Context: Take a directed graph $$G$$ with a specified subset of source vertices $$S$$ and target vertices $$T$$. We say a subset $$I\subseteq T$$ of size $$r$$ is independent if there exist $$r$$ distinct vertices in $$S$$ which can be connected to distinct vertices of $$I$$ via a collection of $$r$$ vertex-disjoint paths in $$G$$. In other words, there is a flow of size $$r$$ from $$S$$ to $$I$$.

It turns out that a graph together with independent subsets of vertices defined in this way forms a structure known as a gammoid, which is itself a special case of a structure known as a matroid. Many algorithms that work with matroids take as input a linear representation of the matroid. In the context of this problem, this representation is a matrix $$M$$ whose column vectors $$\vec{v}_u$$ are indexed by vertices $$u$$ in $$G$$, with the property that a subset $$I$$ of vertices is independent if and only if the corresponding list of column vectors $$\{\vec{v}_u\}_{u\in I}$$ is linearly independent.

Several sources (see here and here for example) observe that is well-known that given $$G$$, $$S$$, and $$T$$, one can build a matrix representation of the associated gammoid in randomized polynomial time. However, I have not been able to find any reference to the precise running time of this algorithm. This motivates the following question.

Question: Given a graph $$G$$ with source set $$S$$ and target set $$T$$, how quickly can we build a matrix representation of the associated gammoid? Randomness is allowed.

I'm mainly interested in the dependence on the the number of vertices $$n$$ in the graph, but it would be good to know the dependence on the number of source vertices $$|S| = k$$ as well.

• The papers you cite show how to reduce the problem to polynomial identity testing and then they appeal to Schwartz-Zippel lemma. Combining the two should get you an estimate rather easily. Have you tried to work it out?
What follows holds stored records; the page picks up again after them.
/-- A special function (R351). -/
def sfWord (op : SfOp) (t : Tok) (g : Guard) (d a : Reg) (s : State) : State :=
  xWord t (jMain [] [] (floatOk s.vtype && limVV s.vtype d a g)) (fun _ => .sf op d a g) s

/-- A move whose only vector operands are `d` and what `lim` judges (R352). -/
def mvWord (op : MvOp) (t : Tok) (g : Guard) (d a b : Reg) (ss : List Reg) (lim : Bool) (v : Core → W64) (s : State) : State :=
  xWord t (jMain [] ss lim) (fun c => .mv op d a b (v c) g) s

/-! ### Integer words (R340, R341) -/

/-- `vadd` (R340). -/
def execVadd (t : Tok) (g : Guard) (d a b : Reg) (s : State) : Out := .next (viWord .add t g d a b s)

/-- `vsub` (R340). -/
def execVsub (t : Tok) (g : Guard) (d a b : Reg) (s : State) : Out := .next (viWord .sub t g d a b s)

/-- `vmul` (R340). -/
def execVmul (t : Tok) (g : Guard) (d a b : Reg) (s : State) : Out := .next (viWord .mul t g d a b s)

/-- `vmulh` (R340). -/
def execVmulh (t : Tok) (g : Guard) (d a b : Reg) (s : State) : Out := .next (viWord .mulh t g d a b s)

/-- `vand` (R340). -/
def execVand (t : Tok) (g : Guard) (d a b : Reg) (s : State) : Out := .next (viWord .and t g d a b s)

/-- `vor` (R340). -/
def execVor (t : Tok) (g : Guard) (d a b : Reg) (s : State) : Out := .next (viWord .or t g d a b s)

/-- `vxor` (R340). -/
def execVxor (t : Tok) (g : Guard) (d a b : Reg) (s : State) : Out := .next (viWord .xor t g d a b s)

/-- `vsll` (R340). -/
def execVsll (t : Tok) (g : Guard) (d a b : Reg) (s : State) : Out := .next (viWord .sll t g d a b s)

/-- `vsrl` (R340). -/
def execVsrl (t : Tok) (g : Guard) (d a b : Reg) (s : State) : Out := .next (viWord .srl t g d a b s)

/-- `vsra` (R340). -/
def execVsra (t : Tok) (g : Guard) (d a b : Reg) (s : State) : Out := .next (viWord .sra t g d a b s)

/-- `vmin` (R340). -/
def execVmin (t : Tok) (g : Guard) (d a b : Reg) (s : State) : Out := .next (viWord .min t g d a b s)

/-- `vmax` (R340). -/
def execVmax (t : Tok) (g : Guard) (d a b : Reg) (s : State) : Out := .next (viWord .max t g d a b s)

/-- `vmin.n` (R340). -/
def execVminN (t : Tok) (g : Guard) (d a b : Reg) (s : State) : Out := .next (viWord .minN t g d a b s)

/-- `vmax.n` (R340). -/
def execVmaxN (t : Tok) (g : Guard) (d a b : Reg) (s : State) : Out := .next (viWord .maxN t g d a b s)

/-- `vadd.sat` (R340). -/
def execVaddSat (t : Tok) (g : Guard) (d a b : Reg) (s : State) : Out := .next (viWord .addSat t g d a b s)

/-- `vsub.sat` (R340). -/
def execVsubSat (t : Tok) (g : Guard) (d a b : Reg) (s : State) : Out := .next (viWord .subSat t g d a b s)

/-- `vadd.s` (R341). -/
def execVaddS (t : Tok) (g : Guard) (d a b : Reg) (s : State) : Out := .next (visWord .add t g d a b s)

/-- `vsub.s` (R341). -/
def execVsubS (t : Tok) (g : Guard) (d a b : Reg) (s : State) : Out := .next (visWord .sub t g d a b s)

/-- `vrsub.s` (R341). -/
def execVrsubS (t : Tok) (g : Guard) (d a b : Reg) (s : State) : Out := .next (visWord .rsub t g d a b s)

/-- `vmul.s` (R341). -/
def execVmulS (t : Tok) (g : Guard) (d a b : Reg) (s : State) : Out := .next (visWord .mul t g d a b s)

/-- `vand.s` (R341). -/
def execVandS (t : Tok) (g : Guard) (d a b : Reg) (s : State) : Out := .next (visWord .and t g d a b s)

/-- `vor.s` (R341). -/
def execVorS (t : Tok) (g : Guard) (d a b : Reg) (s : State) : Out := .next (visWord .or t g d a b s)

/-- `vxor.s` (R341). -/
def execVxorS (t : Tok) (g : Guard) (d a b : Reg) (s : State) : Out := .next (visWord .xor t g d a b s)

/-- `vsll.s` (R341). -/
def execVsllS (t : Tok) (g : Guard) (d a b : Reg) (s : State) : Out := .next (visWord .sll t g d a b s)

/-- `vsrl.s` (R341). -/
def execVsrlS (t : Tok) (g : Guard) (d a b : Reg) (s : State) : Out := .next (visWord .srl t g d a b s)

/-- `vsra.s` (R341). -/
def execVsraS (t : Tok) (g : Guard) (d a b : Reg) (s : State) : Out := .next (visWord .sra t g d a b s)

/-- `vmin.s` (R341). -/
def execVminS (t : Tok) (g : Guard) (d a b : Reg) (s : State) : Out := .next (visWord .min t g d a b s)

/-- `vmax.s` (R341). -/
def execVmaxS (t : Tok) (g : Guard) (d a b : Reg) (s : State) : Out := .next (visWord .max t g d a b s)

/-- `vmin.n.s` (R341). -/
def execVminNS (t : Tok) (g : Guard) (d a b : Reg) (s : State) : Out := .next (visWord .minN t g d a b s)

/-- `vmax.n.s` (R341). -/
def execVmaxNS (t : Tok) (g : Guard) (d a b : Reg) (s : State) : Out := .next (visWord .maxN t g d a b s)

/-- `vadd.sat.s` (R341). -/
def execVaddSatS (t : Tok) (g : Guard) (d a b : Reg) (s : State) : Out := .next (visWord .addSat t g d a b s)

/-- `vadd.sat.n.s` (R341). -/
def execVaddSatNS (t : Tok) (g : Guard) (d a b : Reg) (s : State) : Out := .next (visWord .addSatN t g d a b s)

/-! ### Floating point (R342, R343) -/

/-- `vfadd` (R342). -/
def execVfadd (t : Tok) (g : Guard) (d a b : Reg) (s : State) : Out := .next (vfWord .add t g d a b s)

/-- `vfsub` (R342). -/
def execVfsub (t : Tok) (g : Guard) (d a b : Reg) (s : State) : Out := .next (vfWord .sub t g d a b s)

/-- `vfmul` (R342). -/
def execVfmul (t : Tok) (g : Guard) (d a b : Reg) (s : State) : Out := .next (vfWord .mul t g d a b s)

/-- `vfmin` (R342). -/
def execVfmin (t : Tok) (g : Guard) (d a b : Reg) (s : State) : Out := .next (vfWord .min t g d a b s)

/-- `vfmax` (R342). -/
def execVfmax (t : Tok) (g : Guard) (d a b : Reg) (s : State) : Out := .next (vfWord .max t g d a b s)

/-- `vfabs` (R342). -/
def execVfabs (t : Tok) (g : Guard) (d a : Reg) (s : State) : Out := .next (vfsignWord false t g d a s)

/-- `vfneg` (R342). -/
def execVfneg (t : Tok) (g : Guard) (d a : Reg) (s : State) : Out := .next (vfsignWord true t g d a s)

/-- `vfadd.s` (R342). -/
def execVfaddS (t : Tok) (g : Guard) (d a b : Reg) (s : State) : Out := .next (vfsWord .add t g d a b s)

/-- `vfmul.s` (R342). -/
def execVfmulS (t : Tok) (g : Guard) (d a b : Reg) (s : State) : Out := .next (vfsWord .mul t g d a b s)

/-- `vfmin.s` (R342). -/
def execVfminS (t : Tok) (g : Guard) (d a b : Reg) (s : State) : Out := .next (vfsWord .min t g d a b s)

/-- `vfmax.s` (R342). -/
def execVfmaxS (t : Tok) (g : Guard) (d a b : Reg) (s : State) : Out := .next (vfsWord .max t g d a b s)

/-- `vfma` (R343). -/
def execVfma (t : Tok) (g : Guard) (d a b : Reg) (s : State) : Out := .next (vfmaWord .ma t g d a b s)

/-- `vfms` (R343). -/
def execVfms (t : Tok) (g : Guard) (d a b : Reg) (s : State) : Out := .next (vfmaWord .ms t g d a b s)

/-- `vfnms` (R343). -/
def execVfnms (t : Tok) (g : Guard) (d a b : Reg) (s : State) : Out := .next (vfmaWord .nms t g d a b s)

/-- `vfnma` (R343). -/
def execVfnma (t : Tok) (g : Guard) (d a b : Reg) (s : State) : Out := .next (vfmaWord .nma t g d a b s)

/-- `vfma.s` (R343). -/
def execVfmaS (t : Tok) (g : Guard) (d a b : Reg) (s : State) : Out := .next (xWord t (jMain [] [b] (floatOk s.vtype && limVV s.vtype d a g)) (fun c => .vfmas d a (c.rdS .main b) g) s)

/-- `vmacc` (R343). -/
def execVmacc (t : Tok) (g : Guard) (d a b : Reg) (s : State) : Out := .next (xWord t (jMain [] [] (limVVV s.vtype d a b g)) (fun _ => .vmacc d a b g) s)

/-- `vmacc.s` (R343). -/
def execVmaccS (t : Tok) (g : Guard) (d a b : Reg) (s : State) : Out := .next (xWord t (jMain [] [b] (limVV s.vtype d a g)) (fun c => .vmaccs d a (c.rdS .main b) g) s)

/-! ### Compares and masks (R344, R345) -/

/-- `vcmp.eq` (R344). -/
def execVcmpEq (t : Tok) (g : Guard) (d a b : Reg) (s : State) : Out := .next (vcmpWord .eq false t g d a b s)

/-- `vcmp.ne` (R344). -/
def execVcmpNe (t : Tok) (g : Guard) (d a b : Reg) (s : State) : Out := .next (vcmpWord .ne false t g d a b s)

/-- `vcmp.lt` (R344). -/
def execVcmpLt (t : Tok) (g : Guard) (d a b : Reg) (s : State) : Out := .next (vcmpWord .lt false t g d a b s)

/-- `vcmp.le` (R344). -/
def execVcmpLe (t : Tok) (g : Guard) (d a b : Reg) (s : State) : Out := .next (vcmpWord .le false t g d a b s)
Sep 27, 2020 at 1:47
• The approach in the second link uses a $\tilde{O}(mn)$ algorithm for building a transversal matroid representation (Prop 3.11), then Gaussian elimination in $O(n^3)$ time to get the representation in a nice form (Prob 3.6), and then transposes the matrix (Thm 5.4) to finish. I asked the question because I wanted to know if there is a faster known approach then this. This algorithm also doesn't offer any speedups in the case where $k = o(n)$ which makes me expect better algorithms should be possible (but maybe this is addressed in the papers and I just missed it). Sep 27, 2020 at 5:29
• Why not ask the authors of the papers you cite? Sep 27, 2020 at 21:23
• Good point, I'll try that out. Sep 27, 2020 at 22:23